So I had to put that together, send it to my agent, so he could upload it to HomePath. I say it better be or they are going to see one unhappy camper.
Friday we received the official approval letter for the short sale. I had to provide a couple more documents to GreenTree, but the word is that they will issue the settlement acceptance letter in a day or so. Its official, GT issued an acceptance letter last week agreeing again to take the 6k settlement offered by BOA and fully extinguish our debt. The final hurdle is for the buyers to complete their financing and we close before the scheduled July auction date. Right now we are on track to close a few days before the auction. SDinWA would you mind sharing the contact info for your agent? We are looking at initiating the short sale process as well.
Just when you think nothing could go wrong, it goes wrong. We were in the final stretch of the short sale a few weeks back. So it was looking pretty grim with the foreclosure sale approaching and no buyer. My agent scrambled to get it relisted, and Seterus said if we get a buyer under contract before the sale date, they would request a postponement. Nothing was happening and the trustee sale was a week away when boom, our original buyer got a new job. We hustled in the new contract and the postponement was issued a couple days before the sale! Now, assuming this all goes as expected, we will close sometime in August. Last week, we closed on the Short Sale with the Seterus 1st and the Green Tree 2nd. All said and done I will maintain that this is the single best financial decision we have ever made. It might sound counter intuitive, but its the truth.

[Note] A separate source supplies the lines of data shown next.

namespace WHarv
def start : List Byte := toLe 16 0 ++ toLe 8 0x10000 ++ toLe 8 0x100000
def armed : State := { State.reset with harvest := { Harvest.init with ticket := 0, body := start } }.setHf .HRV_STAT 0 0 3 1
def item : HItem := { kind := 0, side := 0, blk := 0, idx := 0, rows := 0, off := 8192, len := 8, src := 0, pieces := [(0, 8)], vers := [] }
def open_ : State :=
  { State.reset with harvest := { Harvest.init with ticket := 0, body := start, items := [item], draining := true, drained := 1, total := 9 } }.setHf .HRV_STAT 0 0 3 2
def manifest : State := { open_ with harvest := { open_.harvest with items := [] } }.setHf .HRV_STAT 0 0 3 3
def buddy : State := (WColl.s.setHf .HRV_CFG 0 14 1 1).setHf .HRV_RSV 0 27 5 0
def frame : Frame := ⟨0, 0, 0, 0, 1, 2, .harvest 0 [1#8]⟩
end WHarv
theorem witness_SnapshotsRun : WTick.at_ 0xD050 WHarv.start = true ∧ (WMail.cmd 0xD050 WHarv.start).field 0 1 ≤ 1 ∧
    (WMail.cmd 0xD050 WHarv.start).field 16 8 % 4096 = 0 ∧ (WMail.cmd 0xD050 WHarv.start).field 8 8 = 0 ∧ WHarv.armed.hrv = 1 ∧ WHarv.armed.step.job = false ∧
    WHarv.open_.hrv = 2 ∧ WHarv.open_.harvest.field 0 1 = 0 ∧ WHarv.open_.hvBudget = none ∧ WHarv.open_.flaws = [] ∧ memRange 0 4 = true ∧
    (placeItems (WHarv.armed.toggled ((0 + 2 ^ 64 - 1) % 2 ^ 64 + 1)).snapItems).2 ≤ WHarv.armed.harvest.field 24 8 ∧ WHarv.manifest.hrv = 3 ∧
    WHarv.manifest.harvest.draining = true ∧ WHarv.manifest.harvest.items = [] ∧ WHarv.buddy.delivers WHarv.frame = true ∧ WHarv.buddy.portUp 0 = true ∧
    WHarv.buddy.hf .HRV_CFG 0 14 1 = 1 ∧ WHarv.buddy.hf .HRV_CFG 0 8 3 = 0 ∧ WHarv.buddy.hf .HRV_CFG 0 11 3 = 0 ∧ WHarv.buddy.hrv ≠ 2 ∧
    WColl.s.hf .HRV_CFG 0 14 1 = 0 ∧ WTick.at_ 0xD051 WHarv.start = true ∧ hvBodyBad (WMail.cmd 0xD051 WHarv.start) = false ∧
    (WMail.sent 0xD051 WHarv.start).imageFits [] 0 = false ∧ (WMail.sent 0xD051 WHarv.start).sharded = false := by decide +kernel
namespace WHarv
def s : State := WMail.sent 0xD051 start
/-- A snapshot of a module with no layers, whose hashes are this module's. -/
def img : List Byte := toLe 72 1 ++ (s.gridBytes.take 3 ++ toLe 53 0) ++ s.snapHashes
theorem snap_length : s.snapHashes.length = 192 := by simp [State.snapHashes, State.tableHashes]
theorem fits : s.imageFits (img.take ((WMail.cmd 0xD051 start).field 24 8)) ((WMail.cmd 0xD051 start).field 8 8 % 2 ^ 48) = true := by
  have hn : (WMail.cmd 0xD051 start).field 24 8 = 0x100000 := by decide +kernel
  have hp : (toLe 72 1 ++ (s.gridBytes.take 3 ++ toLe 53 0)).length = 128 := by decide +kernel
  have hl : img.length = 320 := by rw [img, List.length_append, hp, snap_length]
  rw [hn, List.take_of_length_le (by rw [hl]; omega)]
  have hd : ∀ off n, off + n ≤ 128 → nat img off n = nat (toLe 72 1 ++ (s.gridBytes.take 3 ++ toLe 53 0)) off n := by
    intro off n h
    unfold nat img
    rw [List.drop_append_of_le_length (by rw [hp]; omega), List.take_append_of_le_length (by rw [List.length_drop, hp]; omega)]
  have hc : imageCount img = 0 := by rw [imageCount, hd _ _ (by omega)]; decide +kernel
  have h1 : (img.drop 0x48).take 3 = s.gridBytes.take 3 := by
    unfold img
    rw [List.drop_append_of_le_length (by rw [hp]; omega), List.take_append_of_le_length (by rw [List.length_drop, hp]; omega)]
    decide +kernel
  have h2 : (img.drop 0x80).take 192 = s.snapHashes := by
    unfold img
    rw [List.drop_left' hp, List.take_of_length_le (by rw [snap_length])]
  have h3 : s.planRecords ((WMail.cmd 0xD051 start).field 8 8 % 2 ^ 48) = [] := by decide +kernel
  have h0 : nat img 0 8 = 1 := by rw [hd _ _ (by omega)]; decide +kernel
  have h4 : nat img 0x4C 1 = b2n s.sharded := by rw [hd _ _ (by omega)]; decide +kernel
  unfold State.imageFits
  rw [h3]
  simp [imageEntries, hc, h0, h1, h2, h4]
end WHarv
theorem witness_SnapshotsRun_restored : WHarv.s.imageFits (WHarv.img.take ((WMail.cmd 0xD051 WHarv.start).field 24 8))
      ((WMail.cmd 0xD051 WHarv.start).field 8 8 % 2 ^ 48) = true ∧ WHarv.s.sharded = false := ⟨WHarv.fits, by decide +kernel⟩

namespace WGrf
/-- A TRSV of size 1 with one right-hand side in slot 1, its region valid. -/
def trsv : Nat := gTrsv + 1 * 2 ^ 4 + 1 * 2 ^ 10 + 1 * 2 ^ 32 + 1 * 2 ^ 46 + 1 * 2 ^ 176 + (2 ^ 16) * 2 ^ 384 + (2 ^ 64 - 1) * 2 ^ 448
def queued (d : Nat) : State :=
  ({ State.reset with mem := msets [] 4096 (toLe 128 d) } : State).setGrafter 0 { Grafter.init with queue := [⟨4096, .host⟩], rgn := [0, 2 ^ 21, 0, 0] }
def mat : Mat := ⟨[[2 ^ 46]], 1⟩
/-- A job in a slot; its numbers are 1. -/
def job (d : Nat) : GJob :=
  { GJob.new ⟨0, .host⟩ d 0 with raw := mat, a := mat, x := mat, m := mat, q := 1, lam := ⟨1, 0⟩, tsum := ⟨1, 0⟩, xs := [⟨[0], 0⟩], rs := [⟨[2 ^ 46], 1⟩], ps := [⟨[2 ^ 46], 1⟩], bs := [⟨[2 ^ 46], 1⟩] }
def desc (ty : Nat) : Nat := ty + 1 * 2 ^ 32 + (if ty = gOrth ∨ ty = gTrsv ∨ ty = gCg then 2 ^ 46 else 0) + 10 * 2 ^ 86
def run (j : GJob) : State := State.reset.setGrafter 0 { Grafter.init with slots := [some j, none, none, none] }
def vote : GJob := job (gRoot + 2 ^ 9 + 5 * 2 ^ 448)
end WGrf
theorem witness_JobsAreSubmitted : (0 : Nat) < nClusters ∧ dieOf 0 = 0 ∧ dieOf 32 ≠ 0 ∧ (WGrf.queued 0).computing = true ∧
    ((WGrf.queued 0).grafter 0).queue.length < 16 ∧
    (((WGrf.queued 0).grafter 0).queue.zipIdx.find? fun e => ((((WGrf.queued 0).grafter 0).slots.getD (gSlot ((WGrf.queued 0).rdN e.1.addr 128)) none).isNone)) = some (⟨4096, .host⟩, 0) ∧
    (WGrf.queued 0).grfLegal 0 ((WGrf.queued 0).rdN 4096 128) = false ∧
    (((WGrf.queued WGrf.trsv).grafter 0).queue.zipIdx.find? fun e => ((((WGrf.queued WGrf.trsv).grafter 0).slots.getD (gSlot ((WGrf.queued WGrf.trsv).rdN e.1.addr 128)) none).isNone)) = some (⟨4096, .host⟩, 0) ∧
    (WGrf.queued WGrf.trsv).grfLegal 0 ((WGrf.queued WGrf.trsv).rdN 4096 128) = true ∧ gType ((WGrf.queued WGrf.trsv).rdN 4096 128) = gTrsv ∧
    ((WGrf.queued WGrf.trsv).setGrafter 0 (((WGrf.queued WGrf.trsv).grafter 0).dequeue 0)).grfConflict 0 ((WGrf.queued WGrf.trsv).rdN 4096 128) = false ∧
    (WGrf.run WGrf.vote).grafters.length = 8 ∧ ((WGrf.run WGrf.vote).grafter 0).slots.length = 4 ∧ (WGrf.run WGrf.vote).job 0 0 = some WGrf.vote ∧
    gVote WGrf.vote.desc = true ∧ gDeadline WGrf.vote.desc = 5 ∧ 5 ≤ { WGrf.run WGrf.vote with sundial := 5 }.copyOf 0 ∧
    gVote (WGrf.job (WGrf.desc gRoot)).desc = false ∧ (WGrf.run (WGrf.job (WGrf.desc gRoot))).job 0 0 = some (WGrf.job (WGrf.desc gRoot)) ∧
    (WGrf.run { WGrf.vote with done := true }).job 0 0 = some { WGrf.vote with done := true } ∧ WGrf.vote.group = none := by decide +kernel

theorem witness_JobsIterate : (WGrf.run (WGrf.job (WGrf.desc gRoot))).running 0 0 gRoot = some (WGrf.job (WGrf.desc gRoot)) ∧
    (rootStep 1 1 0 1 ⟨1, 0⟩ WGrf.mat WGrf.mat).2.2 = (false, false) ∧ (WGrf.run (WGrf.job (WGrf.desc gOrth))).running 0 0 gOrth = some (WGrf.job (WGrf.desc gOrth)) ∧
    (orthStep 1 1 WGrf.mat WGrf.mat).2 = (false, false) ∧ (gram (orthStep 1 1 WGrf.mat WGrf.mat).1).2 = false ∧
    (WGrf.run (WGrf.job (WGrf.desc gChol))).running 0 0 gChol = some (WGrf.job (WGrf.desc gChol)) ∧
    (match cholesky 1 WGrf.mat 1 (WGrf.job (WGrf.desc gChol)).low with | .ok _ => true | _ => false) = true ∧
    (match cholesky 1 ⟨[[-1]], 1⟩ 1 (WGrf.job (WGrf.desc gChol)).low with | .pivot => true | _ => false) = true ∧
    (WGrf.run (WGrf.job (WGrf.desc gTrsv))).running 0 0 gTrsv = some (WGrf.job (WGrf.desc gTrsv)) ∧ (WGrf.run (WGrf.job (WGrf.desc gTrsv))).hrv ≠ 2 ∧
    (WGrf.run (WGrf.job (WGrf.desc gCg))).running 0 0 gCg = some (WGrf.job (WGrf.desc gCg)) ∧ gPfe (WGrf.desc gCg) = 10 ∧
    (cgStep ⟨[[2 ^ 46]], 1⟩ (((pow2 (-10)).mul ⟨1, 0⟩).div (Dy.ofInt 1)) ⟨[0], 0⟩ ⟨[2 ^ 46], 1⟩ ⟨[2 ^ 46], 1⟩).isSome = true ∧
    { WGrf.job (WGrf.desc gRoot) with tested := false }.resid.le (pow2 (-(gTole (WGrf.desc gRoot) : Int))) = true ∧
    { WGrf.job (WGrf.desc gRoot) with resid := ⟨2, 0⟩ }.resid.le (pow2 (-(gTole (WGrf.desc gRoot) : Int))) = false ∧ 0 < gMaxit (WGrf.desc gRoot) ∧
    { WGrf.job (WGrf.desc gCg) with rs := [⟨[2 ^ 47], 1⟩] }.cgMet = false ∧ (WGrf.run (WGrf.job (WGrf.desc gRoot))).computing = true := by decide +kernel

namespace WRel
def row : State := { State.reset with rel := { Rel.init with repairQ := [35, 7] } }
def scrub : State := State.reset.setHf .TRL_SCRUB 0 8 1 1
def rec : List Byte := List.replicate 64 1#8
def ring : State := { State.reset with gauge := State.reset.gauge.setSlot 5 (List.replicate 8192 0#8) }
def due : State := { State.reset with sundial := 2 * dayTicks }
end WRel
theorem witness_MemoryIsMaintained : WRel.row.rel.repairQ = [35, 7] ∧ WRel.scrub.hf .TRL_SCRUB 0 8 1 = 1 ∧ (WRel.scrub.setHf .TRL_SCRUB 0 8 1 0).hf .TRL_SCRUB 0 8 1 = 0 ∧
    WRel.rec.length = 64 ∧ recordOk WRel.rec = false ∧ (WRel.ring.gauge.slot (5 % 8192)).length = 8192 ∧ WRel.due.rel.bucketDue ≤ WRel.due.sundial ∧
    WRel.due.rel.monitorDue ≤ WRel.due.sundial ∧ WRel.due.rel.buckets = [] := by decide +kernel

namespace WSpare
def job : StepState := { StepState.init with job := true, phase := .boundary 1 }
def swap : State := { State.reset with step := job, rel := { Rel.init with retire := [3] } }
def test (set now : Nat) : List Byte := toLe 1 set ++ toLe 1 now ++ toLe 22 0
def busy (op : Nat) (b : List Byte) : State := { WMail.sent op b with step := job }
def bist (k : Nat) : State :=
  { busy 0xD052 [] with rel := { Rel.init with bist := some ⟨0, k, [], 80 * k, 3, 0, 0, false⟩ }, mb := { (busy 0xD052 []).mb with tickets := ⟨true, false, 9, St.IN_PROGRESS, 0, 0xD052, [], false⟩ :: List.replicate 7 Ticket.init } }
theorem not_busy (k ci : Nat) : (bist k).regionBusy ci = false := by
  have h : ∀ d, (bist k).grafter d = Grafter.init := by
    intro d
    show (List.replicate 8 Grafter.init).getD d Grafter.init = Grafter.init
    rcases d with _ | _ | _ | _ | _ | _ | _ | _ | d <;> rfl
  unfold State.regionBusy State.regionSlot
  simp only [h]
  split
  · rename_i i _
    show ((Grafter.init.slots.getD i none).isSome) = false
    rcases i with _ | _ | _ | _ | i <;> rfl
  · rfl
end WSpare
theorem witness_CoresAreSparedAndTested : WSpare.swap.atAction 2 = true ∧ WSpare.swap.swaps = [3] ∧ WSpare.swap.spareOf (coreCi 3) = some 0 ∧
    WSpare.swap.rel.divider = [] ∧ WSpare.swap.frozen (cluKey (coreCi 3) .CLU_SPMAP 0) = false ∧ WTick.at_ 0xD053 [] = true ∧
    WRel.due.rel.replanDue ≤ WRel.due.sundial ∧ WTick.at_ 0xD052 (WSpare.test 3 0) = true ∧ (WMail.cmd 0xD052 (WSpare.test 3 0)).field 0 1 = 3 ∧
    (WMail.sent 0xD052 (WSpare.test 3 0)).rel.bist = none ∧ WTick.ready (WSpare.busy 0xD052 (WSpare.test 3 1)) 0xD052 (WSpare.test 3 1) = true ∧
    (WMail.cmd 0xD052 (WSpare.test 3 1)).field 1 1 = 1 ∧ (WSpare.busy 0xD052 (WSpare.test 3 1)).step.job = true ∧
    (WMail.cmd 0xD052 (WSpare.test 3 1)).field 8 8 % 4096 = 0 ∧ (WSpare.bist 5).rel.bist = some ⟨0, 5, [], 400, 3, 0, 0, false⟩ ∧
    (WSpare.bist 5).atAction 4 = true ∧ 400 + 80 < nClusters ∧ (WSpare.bist 63).atAction 4 = true ∧ 80 * 63 + 80 = nClusters ∧
    ((WSpare.bist 63).ticket 0).active = true ∧ ((WSpare.bist 63).ticket 0).done = false ∧ (WSpare.bist 63).hrv ≠ 2 := by decide +kernel

theorem witness_FacilityReads : State.reset.facUp = true := by decide

theorem witness_FacilityMeasurements : State.reset.facUp = true ∧ State.reset.hf .PWR_STATE 0 0 3 ≠ 4 ∧
    (State.reset.setHf .PWR_STATE 0 0 3 4).facUp = true ∧ (State.reset.setHf .PWR_STATE 0 0 3 4).hf .PWR_STATE 0 0 3 = 4 := by decide +kernel

theorem witness_FacilityWrites : State.reset.facUp = true ∧ State.reset.rst.refLost = false ∧ State.reset.frozen (hubKey .PWR_CAP 0) = false ∧
    { State.reset with rst := { State.reset.rst with refLost := true } }.facUp = true ∧
    { State.reset with rst := { State.reset.rst with refLost := true } }.rst.refLost = true ∧
    { State.reset with fac := { State.reset.fac with held := some 1200 } }.fac.held = some 1200 ∧
    { State.reset with fac := { State.reset.fac with held := some 1200 } }.frozen (hubKey .PWR_CAP 0) = false ∧
    { State.reset with fac := { State.reset.fac with armed := some 0 } }.fac.armed = some 0 ∧
    { State.reset with fac := { State.reset.fac with armed := some 0 } }.facUp = true ∧
    { State.reset with fac := { State.reset.fac with armed := some 0 } }.sundial < 0 + 25000000 := by decide +kernel

theorem witness_FacilityRefusals : State.reset.facUp = true ∧ (0x04 : Nat) ∉ [0x03, 0x19, 0x79, 0x88] ∧ State.reset.isArmed = false ∧
    { State.reset with rst := { State.reset.rst with asserted := [0] } }.facUp = false := by decide

theorem witness_FacilityFaultBits : State.reset.facUp = true ∧ State.reset.hf .FAC_STAT 0 8 1 = 0 ∧
    (State.reset.setHf .FAC_STAT 0 8 1 1).hf .FAC_STAT 0 8 1 = 1 ∧ State.reset.hf .FAC_STAT 0 7 1 = 0 ∧
    (State.reset.setHf .FAC_STAT 0 7 1 1).hf .FAC_STAT 0 7 1 = 1 ∧ (State.reset.setHf .FAC_STAT 0 7 1 1).facUp = true ∧
    ({ State.reset with fac := { State.reset.fac with coolTick := some 0 }, sundial := 2 ^ 40 }.setHf .FAC_CFG 0 8 1 0).hf .FAC_CFG 0 8 1 = 0 ∧
    ({ State.reset with fac := { State.reset.fac with coolTick := some 0 }, sundial := 2 ^ 40 }.setHf .FAC_CFG 0 8 1 1).hf .FAC_CFG 0 8 1 = 1 ∧
    State.reset.powerState < 3 ∧ State.reset.hf .PWR_STATE 0 6 2 = 0 ∧ State.reset.step.job = false ∧ State.reset.hrv = 0 ∧ State.reset.alerting = false ∧
    0 + 250000000 * { State.reset with sundial := 2 ^ 40 }.hf .FAC_CFG 0 0 8 ≤ 2 ^ 40 ∧
    { State.reset with fac := { State.reset.fac with armed := some 0 } }.fac.armed = some 0 ∧
    State.reset.rst.refLost = false ∧ State.reset.pwr.coolForce = false ∧ (State.reset.setHf .FAC_STAT 0 5 1 1).alerting = true := by decide +kernel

Sure, we purchased some houses in the past, built equity and rolled it forward. However, when we purchased the last house, all prior equity was lost. Never in my personal financial history have I been able to do that. Thanks for all the transparency, excellent advise and encouragement.
Out of curiosity, have you spoken to a CPA or other tax professional about the tax implications of this resolution?
Specifically, I am wondering whether you were given any advice on what portion of the forgiven debt might be taxable. Since you have not been living in the house for some time I am curious whether the personal residence exclusion might still apply, assuming that it is extended (which is anything but certain). They are treated differently when you want to buy or refinance. The codes are sometimes incorrect on the credit report, and borrowers are being told they will need to have them corrected to proceed with their new home loans.
Also, it appears that in all likelihood that the MDRA (Mortgage Debt Relief Act or Mortgage Debt Forgiveness Act) is going to be extended for 2015 and 2016. The bill is before the house and senate and hopefully its passed into law. Since 2007, the LoanSafe forums have helped millions of homeowners over the last 13 years either save their homes with a loan modification, obtain a short sale, forbearance, or walk away legally loan companies for people with bad credit from their underwater mortgages. Thanks Vantuckian, I will be checking back in here and updating the thread with information about credit, taxes and possible loans in the future. With the Mortgage Debt Forgiveness Act being extended to 2017, after my taxes it looks like I will be completely in the clear from this mess.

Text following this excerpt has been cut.